━━ Supplied data

/-- AUTO_ZERO (R146): the refusals in order; an accepted ticket stays TAKEN with the outstanding count
one higher, and the zone's record RUNNING with the fields of the body, both saved zeros, counts of 0 and
the start sign of the first cell. A change of line state by ESTOP_OPEN or a line key, and a jog key that
takes the jog out of NONE, end it: the record is IDLE, both zeros are the saved ones, and the ticket is
finished ABORTED with reason LINE_STATE or JOG (R148), the side byte of its result 0 (DESIGN CHOICE, log
33). -/
def Obligations.AutoZeroTaken : Prop :=
  (∀ s : State, TakesKind s 0x72 →
    (∀ f, firstFailure
        [ (1, decide (bodyByte s (look s) 0x20 ≤ 3)), (2, decide (bodyByte s (look s) 0x21 ≤ 2)),
          (3, [1, 2, 4, 8].contains (bodyByte s (look s) 0x22)),
          (4, decide (1 ≤ bodyByte s (look s) 0x23 ∧ bodyByte s (look s) 0x23 ≤ 4)),
          (5, decide (bodyByte s (look s) 0x24 ≤ 1)) ] = some f →
      Refused .badField (natWord f) .autoZero s)
    ∧ (∀ (z : Fin 4) (cells : List Side) (first : Side), bodyByte s (look s) 0x20 = z.val →
      bodyByte s (look s) 0x22 ∈ [1, 2, 4, 8] → 1 ≤ bodyByte s (look s) 0x23 →
      bodyByte s (look s) 0x23 ≤ 4 → bodyByte s (look s) 0x24 ≤ 1 →
      (bodyByte s (look s) 0x21, cells, first) ∈
        [(0, [Side.left], Side.left), (1, [.right], .right), (2, [.left, .right], .left)] →
      ((∃ sd ∈ cells, (s.tens.zones[z].cell sd).lost = true) → Refused .badField 2 .autoZero s)
      ∧ ((∀ sd ∈ cells, (s.tens.zones[z].cell sd).lost = false) →
        (¬ (s.line.state = .cold ∨ (s.line.state = .thread ∧ s.line.jog = .still)) →
          Refused .state 0 .autoZero s)
        ∧ ((s.line.state = .cold ∨ (s.line.state = .thread ∧ s.line.jog = .still)) →
          (s.tens.zones[z].auto.isSome = true → Refused .busy 0 .autoZero s)
          ∧ (s.tens.zones[z].auto = none → ∃ t, exec .autoZero s = .next t
            ∧ t.tens = s.tens.withZone z { s.tens.zones[z] with
                auto := some {
                  ticket := look s, step := bodyByte s (look s) 0x22,
                  pace := bodyByte s (look s) 0x23,
                  mode := if bodyByte s (look s) 0x24 = 0 then .cross else .meet,
                  cells := cells, work := first,
                  savedL := s.tens.zones[z].l.zero, savedR := s.tens.zones[z].r.zero,
                  steps := 0, paceCount := 0,
                  sign := (((s.tens.zones[z].cell first).raw : Int)
                    - (s.tens.zones[z].cell first).zero).sign,
                  total := 0 } }
            ∧ TakenLong s t ∧ ChangesOnly (.tens :: ticketParts) s t ∧ t.sent = []
            ∧ BytesKept (fun a => a = ticketBase (look s) ∨ nextNoticeBytes s a) s t)))))
  ∧ (∀ (s : State) (z : Fin 4) (a : AutoZero) (c : Instr) (reason : Byte),
    s.tens.zones[z].auto = some a → (∀ y : Fin 4, y ≠ z → s.tens.zones[y].auto = none) →
    AutoZeroLaw s → 1 ≤ a.ticket → a.ticket ≤ 256 → Memory.wf s.mem = true →
    c ∈ [Instr.estopOpen, .keyWarm, .keyCold, .keyThread, .keyJogFwd, .keyJogRev] →
    ∃ t, exec c s = .next t
      ∧ (t.line.state ≠ s.line.state ∧ reason = 4
          ∨ t.line.state = s.line.state ∧ s.line.jog = .still ∧ t.line.jog ≠ .still ∧ reason = 5 →
        t.tens.zones[z].auto = none ∧ t.tens.zones[z].l.zero = a.savedL
        ∧ t.tens.zones[z].r.zero = a.savedR ∧ TicketShows a.ticket .aborted 0 s t
        ∧ AutoResult a.ticket a.savedL a.savedR reason 0 t)
      ∧ (t.line.state = s.line.state → t.line.jog = s.line.jog → t.tens.zones[z].auto = some a))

━━━━

*Task directions:*
In how many lines of the records does the string "savedR" occur? Answer with the number alone.

*Completed exercise:*
3